Read the listing below and copy out every line that holds "recessive".

◇ ◇ ◇ ◇ ◇ ◇ ◇

/-- R2, R5: every descriptor stands in the slot of its GSN, no slot is listed twice, and the gap count and the lost count are
the numbers of GAP and LOST slots. R106: a MEMBER's gap count is 0, in SYNCING it is above 0. The received set of the catch-up
context stays listed in rising order. -/
def Obligations.StepsKeepTheSlotsCounted : Prop :=
  ∀ s t : State, step s = .next t → (s.dir.Counted → t.dir.Counted) ∧ (s.StateFollowsGaps → t.StateFollowsGaps) ∧
    (s.ReceivedRises → t.ReceivedRises)

/-- R85: the head, where it is neither on the bus nor in a wait, is CONTENDING and its RECORD offered exactly while the station
is SYNCING or MEMBER, no entry of the peer table carries a quiet mark, fewer than 4 entries are pending and the frontier is at
most 2^48 - 1. R96: on an idle bus the choice is absent only when no allowed offer is present, and a choice newly made is the first
allowed offer in the order of R96. -/
def Obligations.StepsKeepTheHeadInLine : Prop :=
  ∀ s t : State, step s = .next t →
    (s.HeadFollowsConditions → t.HeadFollowsConditions ∧
      let starts := (t.mem.st = .syncing ∨ t.mem.st = .member) ∧ (∀ k, (t.mem.peer k).quiet = none) ∧
        t.conf.entries.length < 4 ∧ t.dir.frontier ≤ 2 ^ 48 - 1;
      (∀ h rest, t.out.entries = h :: rest → h.state = .waiting → ¬ starts) ∧
      (∀ h rest, t.out.entries = h :: rest → h.state = .contending → starts) ∧
      (t.sel.record = true ↔ ∃ h rest, t.out.entries = h :: rest ∧ h.state = .contending)) ∧
    (s.ChoiceMade → t.ChoiceMade) ∧
    (∀ who, t.sel.choice = some who → s.sel.choice ≠ some who → t.bus.rx = .idle ∧ t.offerAllowed who ∧
      ∀ x, t.offerAllowed x → t.choiceOrder who ≤ t.choiceOrder x)

/-- R1, R139: no command but a hardware reset and the completion of a write changes a byte of the record array. -/
def Obligations.OnlyWritesChangeTheArray : Prop :=
  ∀ (c : Instr) (s t : State), c ≠ .hardwareReset → c ≠ .commitWriteComplete → c ≠ .earlyWriteComplete →
    exec c s = .next t → t.array = s.array

/-! ## Formats -/

/-- R45 to R54, R182, R183: a frame with its fields in range, received as it was sent, is classified as sound with exactly its
sender, its body and its check, and with the scope of R52. R27, R33: its levels on the data line (start bit, data bits with the
most significant first, stop bit of each byte) give exactly its bytes back, with no framing error, at the end that its length
byte sets. R34: broken off within a byte, with 12 bt of recessive line, they give a truncated frame of the bytes completed before.
R27: a start bit that reads recessive or a stop bit that reads dominant is a framing error of its byte. -/
def Obligations.FrameSentIsFrameReceived : Prop :=
  (∀ (levels : List FramingLevels) (i : Nat), i ∈ framingErrors levels ↔
    ∃ f, levels[i]? = some f ∧ (f.start = true ∨ f.stop = false)) ∧
  (∀ (x : Byte) (f : FramingLevels) (i : Nat), (byteLevels x f).length = 10 ∧ (byteLevels x f)[0]? = some f.start ∧
    (i < 8 → (byteLevels x f)[1 + i]? = some (x.getMsbD i)) ∧ (byteLevels x f)[9]? = some f.stop) ∧
  ∀ (group : Byte) (k me : Station) (b : FrameBody) (own : Bool), b.inRange = true →
    let sent := frameBytes group k b
    let sound : FramingLevels := { start := false, stop := true }
    frameFromLevels (sent.flatMap fun x => byteLevels x sound) = some (.frameEnd sent (List.replicate sent.length sound)) ∧
    (∀ n x j, n + 2 < sent.length → sent[n]? = some x → 1 ≤ j → j ≤ 9 →
      frameFromLevels (((sent.take n).flatMap fun y => byteLevels y sound) ++ (byteLevels x sound).take j ++
        List.replicate 12 true) = some (.frameTruncated (sent.take n) (List.replicate n sound))) ∧
    ∃ scope, ({ bytes := frameBytes group k b, framing := [], truncated := false, own := own, readback := false } :
      ReceiveRecord).classify (some group) me = .sound k b (frameCheck (coveredBytes group k b)) scope ∧
      (scope = .addressedHere ↔ (∃ g n, b = .gone me g n) ∨ (∃ g o t p, b = .replay me g o t p)) ∧
      (scope = .addressedElsewhere ↔ (∃ q g n, q ≠ me ∧ b = .gone q g n) ∨ (∃ q g o t p, q ≠ me ∧ b = .replay q g o t p))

◇ ◇ ◇ ◇ ◇ ◇ ◇

WRITTEN ANSWER ->
byte sets. R34: broken off within a byte, with 12 bt of recessive line, they give a truncated frame of the bytes completed before.
R27: a start bit that reads recessive or a stop bit that reads dominant is a framing error of its byte. -/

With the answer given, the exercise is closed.